* Task to carry out *
Return only the lines of the listing below that run from the line with "else if sub = 13 then" through the line with "need (axisWordOk a v) .invalid", both ends included, exactly as written.

* The data *

/-- Configuration word of an axis (Tables 9-6 and 9-7). -/
def axisWordOk (a w : Nat) : Bool :=
  if a < 16 then
    decide (80 ≤ bits w 63 48) && decide (bits w 63 48 ≤ 1000) && decide (2 ≤ bits w 47 40) && decide (bits w 47 40 ≤ 200)
      && decide (25 ≤ bits w 39 32) && decide (bits w 39 32 ≤ 250) && decide (1 ≤ bits w 27 24) && decide (bits w 22 20 ≤ 5)
      && !bit w 16
  else
    decide (200 ≤ bits w 63 48) && decide (bits w 63 48 ≤ 500) && decide (bits w 46 44 = 0) && decide (bits w 43 40 ≤ 8)
      && decide (10 ≤ bits w 35 24) && decide (1 ≤ bits w 23 12) && decide (bits w 11 0 = 0)

/-- Converter of the AIN input that an axis word names is present (R4). -/
def State.axisAin (s : State) (a w : Nat) : Bool :=
  if a < 16 then s.present (bits w 31 28 / 8) else !bit w 47 || s.present (bits w 39 36 / 8)

def State.checkAxis (s : State) (a sub v : Nat) : Except Abort Unit := do
  need (!axisLacks a sub) .invalid
  if [12, 13, 15, 17, 19, 20, 21, 22].contains sub then need (decide ((s.axis a).state = .off)) .state
  if sub = 12 then
    need (decide (v = 0xFF) || decide (v < 24)) .invalid
    need (decide (v = 0xFF) || s.chanPresent v) .noSuchUnit
  else if sub = 13 then
    s.slotNameable (axisDie a) (v % 256) (.axis, a)
    s.slotNameable (axisDie a) (v / 256 % 256) (.axis, a)
    s.slotNameable (axisDie a) (v / 65536 % 256) (.axis, a)
    s.slotNameable (axisDie a) (v / 16777216 % 256) (.axis, a)
    need ((s.setCfg (0x3000 + a) sub v).declaredOk (axisDie a)) .invalid
  else if sub = 15 then need (decide (v / 2 ≤ 2)) .invalid
  else if sub = 16 then need (decide (v ≤ s.fuse 0x4016 (a + 1))) .invalid
  else if sub = 17 then
    need (axisWordOk a v) .invalid
    need (s.axisAin a v) .noSuchUnit
    need ((s.setCfg (0x3000 + a) sub v).declaredOk (axisDie a)) .invalid
  else if sub = 18 then need (decide (v ≤ 4095)) .invalid

/-- Configuration word of a feedback channel (Tables 9-15 and 9-16). -/
def channelWordOk (ch w : Nat) : Bool :=
  if ch < 16 then decide (bits w 61 60 ≤ 1) && decide (bits w 56 52 ≤ 16) && decide (bits w 51 0 = 0)
  else
    let n := bits w 57 52 + 1
    let p := bits w 51 46 + 1
    decide (10 ≤ n) && decide (8 ≤ p) && decide (p ≤ 48) && decide (bits w 45 41 ≤ 16)
      && decide (p + bits w 59 59 + bits w 45 41 ≤ n) && decide (1 ≤ bits w 40 34) && decide (bits w 40 34 ≤ 100)
      && decide (1 ≤ bits w 33 24) && decide (bits w 33 24 ≤ 1000) && decide (1 ≤ bits w 23 14)
      && decide (bits w 23 14 ≤ 1000) && decide (1 ≤ bits w 13 10) && decide (bits w 1 0 = 0)

/-- Every signal that the configuration uses is assigned (R506). -/
def State.channelWired (s : State) (ch w : Nat) : Bool :=
  if ch < 16 then s.allAssigned 10 ch ([0, 1] ++ (if bits w 61 60 = 1 then [2] else []) ++ (if bit w 57 then [3] else []))
  else s.allAssigned 10 ch [4, 5]

def State.checkChannel (s : State) (ch sub v : Nat) : Except Abort Unit := do
  if sub = 5 then
    need (decide ((s.chan ch).state = .off)) .state
    need (channelWordOk ch v) .invalid
    need (!bit v 63 || s.channelWired ch v) .state
  else if sub = 10 then need (decide ((s.chan ch).state = .off)) .state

* Written solution *
  else if sub = 13 then
    s.slotNameable (axisDie a) (v % 256) (.axis, a)
    s.slotNameable (axisDie a) (v / 256 % 256) (.axis, a)
    s.slotNameable (axisDie a) (v / 65536 % 256) (.axis, a)
    s.slotNameable (axisDie a) (v / 16777216 % 256) (.axis, a)
    need ((s.setCfg (0x3000 + a) sub v).declaredOk (axisDie a)) .invalid
  else if sub = 15 then need (decide (v / 2 ≤ 2)) .invalid
  else if sub = 16 then need (decide (v ≤ s.fuse 0x4016 (a + 1))) .invalid
  else if sub = 17 then
    need (axisWordOk a v) .invalid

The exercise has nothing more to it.